#### PROVIDED DATA ####
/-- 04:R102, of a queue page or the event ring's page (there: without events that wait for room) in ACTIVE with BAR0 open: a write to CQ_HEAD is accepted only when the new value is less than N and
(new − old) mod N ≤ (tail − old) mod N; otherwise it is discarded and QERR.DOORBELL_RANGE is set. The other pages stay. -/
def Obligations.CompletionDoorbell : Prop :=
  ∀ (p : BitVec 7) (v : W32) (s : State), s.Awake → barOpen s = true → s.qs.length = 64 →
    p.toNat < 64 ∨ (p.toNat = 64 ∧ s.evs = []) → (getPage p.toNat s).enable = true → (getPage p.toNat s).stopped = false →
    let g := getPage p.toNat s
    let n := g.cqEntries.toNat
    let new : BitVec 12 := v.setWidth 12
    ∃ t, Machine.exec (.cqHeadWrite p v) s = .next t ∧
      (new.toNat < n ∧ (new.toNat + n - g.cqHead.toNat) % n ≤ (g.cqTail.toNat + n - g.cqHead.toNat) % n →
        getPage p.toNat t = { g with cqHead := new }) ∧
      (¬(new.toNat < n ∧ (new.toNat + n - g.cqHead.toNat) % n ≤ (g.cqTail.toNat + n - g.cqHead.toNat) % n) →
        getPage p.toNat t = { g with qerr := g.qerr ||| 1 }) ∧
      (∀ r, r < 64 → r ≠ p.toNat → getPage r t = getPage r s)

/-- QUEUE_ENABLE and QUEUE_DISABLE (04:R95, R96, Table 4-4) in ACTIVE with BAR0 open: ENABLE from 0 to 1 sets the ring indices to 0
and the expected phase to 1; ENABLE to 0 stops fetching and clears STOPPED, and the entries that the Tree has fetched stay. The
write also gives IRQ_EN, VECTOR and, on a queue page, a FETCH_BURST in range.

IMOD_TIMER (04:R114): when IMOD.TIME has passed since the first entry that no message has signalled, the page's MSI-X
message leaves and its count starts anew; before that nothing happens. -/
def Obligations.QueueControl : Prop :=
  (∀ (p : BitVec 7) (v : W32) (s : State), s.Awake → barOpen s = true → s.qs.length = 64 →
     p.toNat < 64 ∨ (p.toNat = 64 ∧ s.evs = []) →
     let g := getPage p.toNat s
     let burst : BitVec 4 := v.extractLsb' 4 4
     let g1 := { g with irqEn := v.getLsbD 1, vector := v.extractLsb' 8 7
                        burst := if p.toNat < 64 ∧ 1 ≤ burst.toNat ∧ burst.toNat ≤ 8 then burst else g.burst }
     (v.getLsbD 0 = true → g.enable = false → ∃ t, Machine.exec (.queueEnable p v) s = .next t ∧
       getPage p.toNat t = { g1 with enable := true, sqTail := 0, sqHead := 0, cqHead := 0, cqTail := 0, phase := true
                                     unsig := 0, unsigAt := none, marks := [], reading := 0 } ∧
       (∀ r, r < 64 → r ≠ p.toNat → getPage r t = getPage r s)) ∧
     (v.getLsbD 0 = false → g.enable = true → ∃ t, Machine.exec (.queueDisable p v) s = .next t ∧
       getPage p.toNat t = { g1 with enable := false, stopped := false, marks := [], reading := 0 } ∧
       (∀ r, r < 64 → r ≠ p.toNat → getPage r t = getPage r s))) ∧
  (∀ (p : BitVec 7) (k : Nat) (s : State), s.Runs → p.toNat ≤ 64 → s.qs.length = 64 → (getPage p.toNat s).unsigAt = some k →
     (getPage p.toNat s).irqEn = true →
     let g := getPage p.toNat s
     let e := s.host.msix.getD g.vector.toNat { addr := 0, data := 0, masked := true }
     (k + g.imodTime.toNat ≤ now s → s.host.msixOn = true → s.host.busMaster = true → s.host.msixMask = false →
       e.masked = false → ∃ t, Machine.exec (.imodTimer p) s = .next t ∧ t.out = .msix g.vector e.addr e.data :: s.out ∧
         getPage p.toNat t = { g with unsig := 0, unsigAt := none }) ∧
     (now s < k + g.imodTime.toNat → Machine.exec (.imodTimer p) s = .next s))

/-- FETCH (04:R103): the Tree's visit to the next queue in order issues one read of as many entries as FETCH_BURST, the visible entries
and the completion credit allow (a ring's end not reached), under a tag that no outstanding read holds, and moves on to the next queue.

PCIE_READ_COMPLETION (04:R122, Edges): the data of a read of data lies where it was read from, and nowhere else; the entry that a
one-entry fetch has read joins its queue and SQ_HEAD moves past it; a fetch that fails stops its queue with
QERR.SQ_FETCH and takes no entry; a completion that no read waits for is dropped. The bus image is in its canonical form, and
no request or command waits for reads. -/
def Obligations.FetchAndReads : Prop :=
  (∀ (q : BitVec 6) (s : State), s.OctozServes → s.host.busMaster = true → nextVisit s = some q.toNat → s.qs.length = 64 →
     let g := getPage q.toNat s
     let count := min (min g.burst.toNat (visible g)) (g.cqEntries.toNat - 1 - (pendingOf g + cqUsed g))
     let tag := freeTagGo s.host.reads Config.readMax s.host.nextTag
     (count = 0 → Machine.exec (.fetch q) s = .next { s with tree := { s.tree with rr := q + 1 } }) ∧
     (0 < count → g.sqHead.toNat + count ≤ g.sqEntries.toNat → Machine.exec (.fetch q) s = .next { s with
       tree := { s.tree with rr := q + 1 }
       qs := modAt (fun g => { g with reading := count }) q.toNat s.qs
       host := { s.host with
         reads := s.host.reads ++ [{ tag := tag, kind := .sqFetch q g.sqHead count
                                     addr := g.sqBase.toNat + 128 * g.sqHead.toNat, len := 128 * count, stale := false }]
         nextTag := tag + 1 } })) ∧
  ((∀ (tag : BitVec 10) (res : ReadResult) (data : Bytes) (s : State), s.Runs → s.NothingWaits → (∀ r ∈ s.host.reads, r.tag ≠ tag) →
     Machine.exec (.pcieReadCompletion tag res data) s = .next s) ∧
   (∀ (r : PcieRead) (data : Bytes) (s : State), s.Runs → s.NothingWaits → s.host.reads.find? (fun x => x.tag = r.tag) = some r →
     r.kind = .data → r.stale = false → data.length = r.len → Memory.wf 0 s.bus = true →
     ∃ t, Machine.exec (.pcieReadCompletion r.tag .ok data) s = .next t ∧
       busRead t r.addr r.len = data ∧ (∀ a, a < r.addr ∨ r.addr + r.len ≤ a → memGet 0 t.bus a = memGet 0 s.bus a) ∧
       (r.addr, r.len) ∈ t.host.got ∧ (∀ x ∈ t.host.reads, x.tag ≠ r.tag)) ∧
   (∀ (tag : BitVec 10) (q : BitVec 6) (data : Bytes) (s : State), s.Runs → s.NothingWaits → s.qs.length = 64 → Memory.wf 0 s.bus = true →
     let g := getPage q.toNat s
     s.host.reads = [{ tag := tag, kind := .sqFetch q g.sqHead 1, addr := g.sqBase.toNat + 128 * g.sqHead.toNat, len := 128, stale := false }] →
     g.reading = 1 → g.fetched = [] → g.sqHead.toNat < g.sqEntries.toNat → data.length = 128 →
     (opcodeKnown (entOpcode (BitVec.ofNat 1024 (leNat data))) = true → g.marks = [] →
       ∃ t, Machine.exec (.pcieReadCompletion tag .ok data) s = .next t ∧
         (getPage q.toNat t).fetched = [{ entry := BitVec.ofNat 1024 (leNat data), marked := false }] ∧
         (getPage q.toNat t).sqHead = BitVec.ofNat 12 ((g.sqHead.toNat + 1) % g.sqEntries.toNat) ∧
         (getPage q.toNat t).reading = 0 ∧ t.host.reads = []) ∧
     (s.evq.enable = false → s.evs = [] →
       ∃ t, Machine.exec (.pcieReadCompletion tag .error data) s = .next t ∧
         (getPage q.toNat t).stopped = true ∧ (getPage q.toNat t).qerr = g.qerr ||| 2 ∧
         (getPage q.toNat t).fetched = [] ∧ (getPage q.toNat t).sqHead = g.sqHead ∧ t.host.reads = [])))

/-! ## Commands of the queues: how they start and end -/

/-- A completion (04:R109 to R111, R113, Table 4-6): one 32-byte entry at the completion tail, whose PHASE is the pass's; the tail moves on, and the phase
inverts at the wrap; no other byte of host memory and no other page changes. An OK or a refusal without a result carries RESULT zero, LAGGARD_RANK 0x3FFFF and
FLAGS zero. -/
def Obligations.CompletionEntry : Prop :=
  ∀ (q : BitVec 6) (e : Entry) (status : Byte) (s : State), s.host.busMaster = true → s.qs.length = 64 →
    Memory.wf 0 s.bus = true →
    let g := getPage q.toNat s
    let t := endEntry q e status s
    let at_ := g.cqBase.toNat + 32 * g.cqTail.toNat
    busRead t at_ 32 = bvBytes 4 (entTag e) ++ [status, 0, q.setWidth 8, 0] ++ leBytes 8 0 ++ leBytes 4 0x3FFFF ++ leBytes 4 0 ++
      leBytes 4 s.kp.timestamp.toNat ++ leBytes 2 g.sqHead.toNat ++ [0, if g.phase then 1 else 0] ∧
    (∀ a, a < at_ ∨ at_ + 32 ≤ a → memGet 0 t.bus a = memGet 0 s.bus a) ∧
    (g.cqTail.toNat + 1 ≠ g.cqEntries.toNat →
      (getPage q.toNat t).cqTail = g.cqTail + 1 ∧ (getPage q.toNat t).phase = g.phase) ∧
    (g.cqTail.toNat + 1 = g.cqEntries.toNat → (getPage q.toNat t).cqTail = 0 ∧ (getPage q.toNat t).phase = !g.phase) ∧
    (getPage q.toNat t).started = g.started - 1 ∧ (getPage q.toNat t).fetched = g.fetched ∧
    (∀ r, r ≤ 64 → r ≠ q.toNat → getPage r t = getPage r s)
####
Begin with the line above that has "(now s < k +" and continue through the line that has "reads := s.host.reads", setting each one down exactly. Stop there.

     (now s < k + g.imodTime.toNat → Machine.exec (.imodTimer p) s = .next s))

/-- FETCH (04:R103): the Tree's visit to the next queue in order issues one read of as many entries as FETCH_BURST, the visible entries
and the completion credit allow (a ring's end not reached), under a tag that no outstanding read holds, and moves on to the next queue.

PCIE_READ_COMPLETION (04:R122, Edges): the data of a read of data lies where it was read from, and nowhere else; the entry that a
one-entry fetch has read joins its queue and SQ_HEAD moves past it; a fetch that fails stops its queue with
QERR.SQ_FETCH and takes no entry; a completion that no read waits for is dropped. The bus image is in its canonical form, and
no request or command waits for reads. -/
def Obligations.FetchAndReads : Prop :=
  (∀ (q : BitVec 6) (s : State), s.OctozServes → s.host.busMaster = true → nextVisit s = some q.toNat → s.qs.length = 64 →
     let g := getPage q.toNat s
     let count := min (min g.burst.toNat (visible g)) (g.cqEntries.toNat - 1 - (pendingOf g + cqUsed g))
     let tag := freeTagGo s.host.reads Config.readMax s.host.nextTag
     (count = 0 → Machine.exec (.fetch q) s = .next { s with tree := { s.tree with rr := q + 1 } }) ∧
     (0 < count → g.sqHead.toNat + count ≤ g.sqEntries.toNat → Machine.exec (.fetch q) s = .next { s with
       tree := { s.tree with rr := q + 1 }
       qs := modAt (fun g => { g with reading := count }) q.toNat s.qs
       host := { s.host with
         reads := s.host.reads ++ [{ tag := tag, kind := .sqFetch q g.sqHead count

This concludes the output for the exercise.